[Records from a dataset]
========================================================================

-- ==== Sys2Proof/Laws/State.lean ====
section
/-! SUPPORT. One lemma for each field of each update of the state, true by rfl, so that no proof unfolds an update. The
lemmas on READY are no simp lemmas: raise_getLsbD and clearReady_getLsbD (Laws/Ops.lean) say its bits. -/

namespace Sys2Proof.Machine

@[simp] theorem Rgd.raise_inp (b : ReadyBit) (r : Rgd) : (r.raise b).inp = r.inp := rfl
@[simp] theorem Rgd.raise_ctrl (b : ReadyBit) (r : Rgd) : (r.raise b).ctrl = r.ctrl := rfl
@[simp] theorem Rgd.raise_thr (b : ReadyBit) (r : Rgd) : (r.raise b).thr = r.thr := rfl
@[simp] theorem Rgd.raise_pi (b : ReadyBit) (r : Rgd) : (r.raise b).pi = r.pi := rfl
@[simp] theorem Rgd.raise_pty (b : ReadyBit) (r : Rgd) : (r.raise b).pty = r.pty := rfl
@[simp] theorem Rgd.raise_ps (b : ReadyBit) (r : Rgd) : (r.raise b).ps = r.ps := rfl
@[simp] theorem Rgd.raise_rt (b : ReadyBit) (r : Rgd) : (r.raise b).rt = r.rt := rfl
@[simp] theorem Rgd.raise_ct (b : ReadyBit) (r : Rgd) : (r.raise b).ct = r.ct := rfl
theorem Rgd.raise_ready (b : ReadyBit) (r : Rgd) : (r.raise b).ready = r.ready ||| (1#6 <<< b.index) := rfl
@[simp] theorem Rgd.raise_cls (b : ReadyBit) (r : Rgd) : (r.raise b).cls = r.cls := rfl

@[simp] theorem Rgd.clearReady_inp (v : Word) (r : Rgd) : (r.clearReady v).inp = r.inp := rfl
@[simp] theorem Rgd.clearReady_ctrl (v : Word) (r : Rgd) : (r.clearReady v).ctrl = r.ctrl := rfl
@[simp] theorem Rgd.clearReady_thr (v : Word) (r : Rgd) : (r.clearReady v).thr = r.thr := rfl
@[simp] theorem Rgd.clearReady_pi (v : Word) (r : Rgd) : (r.clearReady v).pi = r.pi := rfl
@[simp] theorem Rgd.clearReady_pty (v : Word) (r : Rgd) : (r.clearReady v).pty = r.pty := rfl
@[simp] theorem Rgd.clearReady_ps (v : Word) (r : Rgd) : (r.clearReady v).ps = r.ps := rfl
@[simp] theorem Rgd.clearReady_rt (v : Word) (r : Rgd) : (r.clearReady v).rt = r.rt := rfl
@[simp] theorem Rgd.clearReady_ct (v : Word) (r : Rgd) : (r.clearReady v).ct = r.ct := rfl
@[simp] theorem Rgd.clearReady_ready (v : Word) (r : Rgd) : (r.clearReady v).ready = r.ready &&& ~~~(v.extractLsb' 0 6) := rfl
@[simp] theorem Rgd.clearReady_cls (v : Word) (r : Rgd) : (r.clearReady v).cls = r.cls := rfl

@[simp] theorem Rgd.initialPI_inp (r : Rgd) : (r.initialPI).inp = r.inp := rfl
@[simp] theorem Rgd.initialPI_ctrl (r : Rgd) : (r.initialPI).ctrl = r.ctrl := rfl
@[simp] theorem Rgd.initialPI_thr (r : Rgd) : (r.initialPI).thr = r.thr := rfl
@[simp] theorem Rgd.initialPI_pi (r : Rgd) : (r.initialPI).pi = PiGroup.initial := rfl
@[simp] theorem Rgd.initialPI_pty (r : Rgd) : (r.initialPI).pty = r.pty := rfl
@[simp] theorem Rgd.initialPI_ps (r : Rgd) : (r.initialPI).ps = r.ps := rfl
@[simp] theorem Rgd.initialPI_rt (r : Rgd) : (r.initialPI).rt = r.rt := rfl
@[simp] theorem Rgd.initialPI_ct (r : Rgd) : (r.initialPI).ct = r.ct := rfl
@[simp] theorem Rgd.initialPI_ready (r : Rgd) : (r.initialPI).ready = r.ready := rfl
@[simp] theorem Rgd.initialPI_cls (r : Rgd) : (r.initialPI).cls = r.cls := rfl

@[simp] theorem Rgd.initialPTY_inp (r : Rgd) : (r.initialPTY).inp = r.inp := rfl
@[simp] theorem Rgd.initialPTY_ctrl (r : Rgd) : (r.initialPTY).ctrl = r.ctrl := rfl
@[simp] theorem Rgd.initialPTY_thr (r : Rgd) : (r.initialPTY).thr = r.thr := rfl
@[simp] theorem Rgd.initialPTY_pi (r : Rgd) : (r.initialPTY).pi = r.pi := rfl
@[simp] theorem Rgd.initialPTY_pty (r : Rgd) : (r.initialPTY).pty = 0#5 := rfl
@[simp] theorem Rgd.initialPTY_ps (r : Rgd) : (r.initialPTY).ps = r.ps := rfl
@[simp] theorem Rgd.initialPTY_rt (r : Rgd) : (r.initialPTY).rt = r.rt := rfl
@[simp] theorem Rgd.initialPTY_ct (r : Rgd) : (r.initialPTY).ct = r.ct := rfl
@[simp] theorem Rgd.initialPTY_ready (r : Rgd) : (r.initialPTY).ready = r.ready := rfl
@[simp] theorem Rgd.initialPTY_cls (r : Rgd) : (r.initialPTY).cls = r.cls := rfl

@[simp] theorem Rgd.initialPS_inp (r : Rgd) : (r.initialPS).inp = r.inp := rfl
@[simp] theorem Rgd.initialPS_ctrl (r : Rgd) : (r.initialPS).ctrl = r.ctrl := rfl
@[simp] theorem Rgd.initialPS_thr (r : Rgd) : (r.initialPS).thr = r.thr := rfl
@[simp] theorem Rgd.initialPS_pi (r : Rgd) : (r.initialPS).pi = r.pi := rfl
@[simp] theorem Rgd.initialPS_pty (r : Rgd) : (r.initialPS).pty = r.pty := rfl
@[simp] theorem Rgd.initialPS_ps (r : Rgd) : (r.initialPS).ps = PsGroup.initial := rfl
@[simp] theorem Rgd.initialPS_rt (r : Rgd) : (r.initialPS).rt = r.rt := rfl
@[simp] theorem Rgd.initialPS_ct (r : Rgd) : (r.initialPS).ct = r.ct := rfl
@[simp] theorem Rgd.initialPS_ready (r : Rgd) : (r.initialPS).ready = r.ready := rfl
@[simp] theorem Rgd.initialPS_cls (r : Rgd) : (r.initialPS).cls = r.cls := rfl

@[simp] theorem Rgd.initialRT_inp (r : Rgd) : (r.initialRT).inp = r.inp := rfl
@[simp] theorem Rgd.initialRT_ctrl (r : Rgd) : (r.initialRT).ctrl = r.ctrl := rfl
@[simp] theorem Rgd.initialRT_thr (r : Rgd) : (r.initialRT).thr = r.thr := rfl
@[simp] theorem Rgd.initialRT_pi (r : Rgd) : (r.initialRT).pi = r.pi := rfl
@[simp] theorem Rgd.initialRT_pty (r : Rgd) : (r.initialRT).pty = r.pty := rfl
@[simp] theorem Rgd.initialRT_ps (r : Rgd) : (r.initialRT).ps = r.ps := rfl
@[simp] theorem Rgd.initialRT_rt (r : Rgd) : (r.initialRT).rt = RtGroup.initial := rfl
@[simp] theorem Rgd.initialRT_ct (r : Rgd) : (r.initialRT).ct = r.ct := rfl
@[simp] theorem Rgd.initialRT_ready (r : Rgd) : (r.initialRT).ready = r.ready := rfl
@[simp] theorem Rgd.initialRT_cls (r : Rgd) : (r.initialRT).cls = r.cls := rfl

@[simp] theorem Rgd.initialCT_inp (r : Rgd) : (r.initialCT).inp = r.inp := rfl
@[simp] theorem Rgd.initialCT_ctrl (r : Rgd) : (r.initialCT).ctrl = r.ctrl := rfl
@[simp] theorem Rgd.initialCT_thr (r : Rgd) : (r.initialCT).thr = r.thr := rfl
@[simp] theorem Rgd.initialCT_pi (r : Rgd) : (r.initialCT).pi = r.pi := rfl
@[simp] theorem Rgd.initialCT_pty (r : Rgd) : (r.initialCT).pty = r.pty := rfl
@[simp] theorem Rgd.initialCT_ps (r : Rgd) : (r.initialCT).ps = r.ps := rfl
@[simp] theorem Rgd.initialCT_rt (r : Rgd) : (r.initialCT).rt = r.rt := rfl
@[simp] theorem Rgd.initialCT_ct (r : Rgd) : (r.initialCT).ct = CtGroup.initial := rfl
@[simp] theorem Rgd.initialCT_ready (r : Rgd) : (r.initialCT).ready = r.ready := rfl
@[simp] theorem Rgd.initialCT_cls (r : Rgd) : (r.initialCT).cls = r.cls := rfl

@[simp] theorem Rgd.initialRDY_inp (r : Rgd) : (r.initialRDY).inp = r.inp := rfl
@[simp] theorem Rgd.initialRDY_ctrl (r : Rgd) : (r.initialRDY).ctrl = r.ctrl := rfl
@[simp] theorem Rgd.initialRDY_thr (r : Rgd) : (r.initialRDY).thr = r.thr := rfl
@[simp] theorem Rgd.initialRDY_pi (r : Rgd) : (r.initialRDY).pi = r.pi := rfl
@[simp] theorem Rgd.initialRDY_pty (r : Rgd) : (r.initialRDY).pty = r.pty := rfl
@[simp] theorem Rgd.initialRDY_ps (r : Rgd) : (r.initialRDY).ps = r.ps := rfl
@[simp] theorem Rgd.initialRDY_rt (r : Rgd) : (r.initialRDY).rt = r.rt := rfl
@[simp] theorem Rgd.initialRDY_ct (r : Rgd) : (r.initialRDY).ct = r.ct := rfl
@[simp] theorem Rgd.initialRDY_ready (r : Rgd) : (r.initialRDY).ready = 0b000000#6 := rfl
@[simp] theorem Rgd.initialRDY_cls (r : Rgd) : (r.initialRDY).cls = r.cls := rfl

@[simp] theorem Rgd.initialRecord_inp (r : Rgd) : (r.initialRecord).inp = r.inp := rfl
@[simp] theorem Rgd.initialRecord_ctrl (r : Rgd) : (r.initialRecord).ctrl = r.ctrl := rfl
@[simp] theorem Rgd.initialRecord_thr (r : Rgd) : (r.initialRecord).thr = r.thr := rfl
@[simp] theorem Rgd.initialRecord_pi (r : Rgd) : (r.initialRecord).pi = PiGroup.initial := rfl
@[simp] theorem Rgd.initialRecord_pty (r : Rgd) : (r.initialRecord).pty = 0#5 := rfl
@[simp] theorem Rgd.initialRecord_ps (r : Rgd) : (r.initialRecord).ps = PsGroup.initial := rfl
@[simp] theorem Rgd.initialRecord_rt (r : Rgd) : (r.initialRecord).rt = RtGroup.initial := rfl
@[simp] theorem Rgd.initialRecord_ct (r : Rgd) : (r.initialRecord).ct = CtGroup.initial := rfl
@[simp] theorem Rgd.initialRecord_ready (r : Rgd) : (r.initialRecord).ready = 0b000000#6 := rfl
@[simp] theorem Rgd.initialRecord_cls (r : Rgd) : (r.initialRecord).cls = r.cls := rfl

@[simp] theorem init_inp (r : Rgd) : (init r).inp = r.inp := rfl
@[simp] theorem init_ctrl (r : Rgd) : (init r).ctrl = r.ctrl := rfl
@[simp] theorem init_thr (r : Rgd) : (init r).thr = r.thr := rfl
@[simp] theorem init_pi (r : Rgd) : (init r).pi = PiGroup.initial := rfl
@[simp] theorem init_pty (r : Rgd) : (init r).pty = 0#5 := rfl
@[simp] theorem init_ps (r : Rgd) : (init r).ps = PsGroup.initial := rfl
@[simp] theorem init_rt (r : Rgd) : (init r).rt = RtGroup.initial := rfl
@[simp] theorem init_ct (r : Rgd) : (init r).ct = CtGroup.initial := rfl
@[simp] theorem init_ready (r : Rgd) : (init r).ready = 0b000000#6 := rfl
@[simp] theorem init_cls (r : Rgd) : (init r).cls = 0x0000#16 := rfl

@[simp] theorem classify_inp (r : Rgd) : (classify r).inp = r.inp := rfl
@[simp] theorem classify_ctrl (r : Rgd) : (classify r).ctrl = r.ctrl := rfl
@[simp] theorem classify_thr (r : Rgd) : (classify r).thr = r.thr := rfl
@[simp] theorem classify_pi (r : Rgd) : (classify r).pi = r.pi := rfl
@[simp] theorem classify_pty (r : Rgd) : (classify r).pty = r.pty := rfl
@[simp] theorem classify_ps (r : Rgd) : (classify r).ps = r.ps := rfl
@[simp] theorem classify_rt (r : Rgd) : (classify r).rt = r.rt := rfl
@[simp] theorem classify_ct (r : Rgd) : (classify r).ct = r.ct := rfl
@[simp] theorem classify_ready (r : Rgd) : (classify r).ready = r.ready := rfl
@[simp] theorem classify_cls (r : Rgd) : (classify r).cls = classWord r.inp := rfl

@[simp] theorem rtSelect_inp (s : RtSel) (r : Rgd) : (rtSelect s r).inp = r.inp := rfl
@[simp] theorem rtSelect_ctrl (s : RtSel) (r : Rgd) : (rtSelect s r).ctrl = r.ctrl := rfl
@[simp] theorem rtSelect_thr (s : RtSel) (r : Rgd) : (rtSelect s r).thr = r.thr := rfl
@[simp] theorem rtSelect_pi (s : RtSel) (r : Rgd) : (rtSelect s r).pi = r.pi := rfl
@[simp] theorem rtSelect_pty (s : RtSel) (r : Rgd) : (rtSelect s r).pty = r.pty := rfl
@[simp] theorem rtSelect_ps (s : RtSel) (r : Rgd) : (rtSelect s r).ps = r.ps := rfl
@[simp] theorem rtSelect_rt (s : RtSel) (r : Rgd) : (rtSelect s r).rt = { r.rt with sel := s } := rfl
@[simp] theorem rtSelect_ct (s : RtSel) (r : Rgd) : (rtSelect s r).ct = r.ct := rfl
@[simp] theorem rtSelect_ready (s : RtSel) (r : Rgd) : (rtSelect s r).ready = r.ready := rfl
@[simp] theorem rtSelect_cls (s : RtSel) (r : Rgd) : (rtSelect s r).cls = r.cls := rfl

@[simp] theorem rtWrite_inp (s : RtSel) (i : Nat) (w : Half) (r : Rgd) :
    (rtWrite s i w r).inp = r.inp := rfl
@[simp] theorem rtWrite_ctrl (s : RtSel) (i : Nat) (w : Half) (r : Rgd) :
    (rtWrite s i w r).ctrl = r.ctrl := rfl
@[simp] theorem rtWrite_thr (s : RtSel) (i : Nat) (w : Half) (r : Rgd) :
    (rtWrite s i w r).thr = r.thr := rfl
@[simp] theorem rtWrite_pi (s : RtSel) (i : Nat) (w : Half) (r : Rgd) :
    (rtWrite s i w r).pi = r.pi := rfl
@[simp] theorem rtWrite_pty (s : RtSel) (i : Nat) (w : Half) (r : Rgd) :
    (rtWrite s i w r).pty = r.pty := rfl
@[simp] theorem rtWrite_ps (s : RtSel) (i : Nat) (w : Half) (r : Rgd) :
    (rtWrite s i w r).ps = r.ps := rfl
@[simp] theorem rtWrite_rt (s : RtSel) (i : Nat) (w : Half) (r : Rgd) :
    (rtWrite s i w r).rt = r.rt.setHalf s (writeChars (r.rt.buf s) i w) (markRaise (r.rt.hwm s) (i + 2)) := rfl
@[simp] theorem rtWrite_ct (s : RtSel) (i : Nat) (w : Half) (r : Rgd) :
    (rtWrite s i w r).ct = r.ct := rfl
theorem rtWrite_ready (s : RtSel) (i : Nat) (w : Half) (r : Rgd) :
    (rtWrite s i w r).ready = r.ready ||| (1#6 <<< ReadyBit.rt.index) := rfl
@[simp] theorem rtWrite_cls (s : RtSel) (i : Nat) (w : Half) (r : Rgd) :
    (rtWrite s i w r).cls = r.cls := rfl

/-! The buffers by selector. -/

@[simp] theorem RtGroup.setHalf_sel (g : RtGroup) (s : RtSel) (b : Vector Byte 65) (m : BitVec 8) :
    (g.setHalf s b m).sel = g.sel := by cases s <;> rfl

@[simp] theorem RtGroup.setHalf_buf_self (g : RtGroup) (s : RtSel) (b : Vector Byte 65) (m : BitVec 8) :
    (g.setHalf s b m).buf s = b := by cases s <;> rfl

@[simp] theorem RtGroup.setHalf_hwm_self (g : RtGroup) (s : RtSel) (b : Vector Byte 65) (m : BitVec 8) :
    (g.setHalf s b m).hwm s = m := by cases s <;> rfl

@[simp] theorem RtGroup.setHalf_buf_other (g : RtGroup) (s : RtSel) (b : Vector Byte 65) (m : BitVec 8) :
    (g.setHalf s b m).buf s.other = g.buf s.other := by cases s <;> rfl

@[simp] theorem RtGroup.setHalf_hwm_other (g : RtGroup) (s : RtSel) (b : Vector Byte 65) (m : BitVec 8) :
    (g.setHalf s b m).hwm s.other = g.hwm s.other := by cases s <;> rfl

@[simp] theorem RtGroup.setHalf_setHalf (g : RtGroup) (s : RtSel) (b b' : Vector Byte 65) (m m' : BitVec 8) :
    (g.setHalf s b m).setHalf s b' m' = g.setHalf s b' m' := by cases s <;> rfl

@[simp] theorem RtGroup.sel_buf (g : RtGroup) (s t : RtSel) : ({ g with sel := t } : RtGroup).buf s = g.buf s := by
  cases s <;> rfl

@[simp] theorem RtGroup.sel_hwm (g : RtGroup) (s t : RtSel) : ({ g with sel := t } : RtGroup).hwm s = g.hwm s := by
  cases s <;> rfl

@[simp] theorem RtGroup.initial_hwm (s : RtSel) : RtGroup.initial.hwm s = Config.minusOne := by cases s <;> rfl

@[simp] theorem RtGroup.initial_buf (s : RtSel) : RtGroup.initial.buf s = RtGroup.blankBuf := by cases s <;> rfl

@[simp] theorem RtGroup.initial_sel : RtGroup.initial.sel = .A := rfl

/-- Every selector is the one given or the other. -/
theorem RtSel.eq_or_other (s b : RtSel) : b = s ∨ b = s.other := by cases s <;> cases b <;> simp [RtSel.other]

/-! The machine's updates. -/

@[simp] theorem State.onRgd_rgd (s : State) (f : Rgd → Rgd) : (s.onRgd f).rgd = f s.rgd := rfl
@[simp] theorem State.onRgd_host (s : State) (f : Rgd → Rgd) : (s.onRgd f).host = s.host := rfl
@[simp] theorem State.answer_rgd (s : State) (v : Word) : (s.answer v).rgd = s.rgd := rfl
@[simp] theorem State.answer_pBaseBlock (s : State) (v : Word) : (s.answer v).host.pBaseBlock = s.host.pBaseBlock := rfl
@[simp] theorem State.answer_pending (s : State) (v : Word) : (s.answer v).host.pending = s.host.pending := rfl
@[simp] theorem State.answer_returned (s : State) (v : Word) :
    (s.answer v).host.returned = v :: s.host.returned := rfl
@[simp] theorem State.taken_rgd (s : State) (rest : List HostEvent) : (s.taken rest).rgd = s.rgd := rfl
@[simp] theorem State.taken_pBaseBlock (s : State) (rest : List HostEvent) :
    (s.taken rest).host.pBaseBlock = s.host.pBaseBlock := rfl
@[simp] theorem State.taken_pending (s : State) (rest : List HostEvent) : (s.taken rest).host.pending = rest := rfl
@[simp] theorem State.taken_returned (s : State) (rest : List HostEvent) :
    (s.taken rest).host.returned = s.host.returned := rfl
@[simp] theorem hwReset_rgd (s : State) : (hwReset s).rgd = Rgd.reset := rfl
@[simp] theorem hwReset_host (s : State) : (hwReset s).host = s.host := rfl
@[simp] theorem State.withFetchWord_rgd (s : State) (nbits w : Nat) : (s.withFetchWord nbits w).rgd = s.rgd := rfl
@[simp] theorem State.withFetchWord_pending (s : State) (nbits w : Nat) :
    (s.withFetchWord nbits w).host.pending =
      .access (s.host.accessOf (tableEncoding nbits w)) :: s.host.pending := rfl

end Sys2Proof.Machine
end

========================================================================

= Your assignment =
Exactly one number is the expected answer: the count of lines in the entries where the word "index" is found.

= Expected answer =
2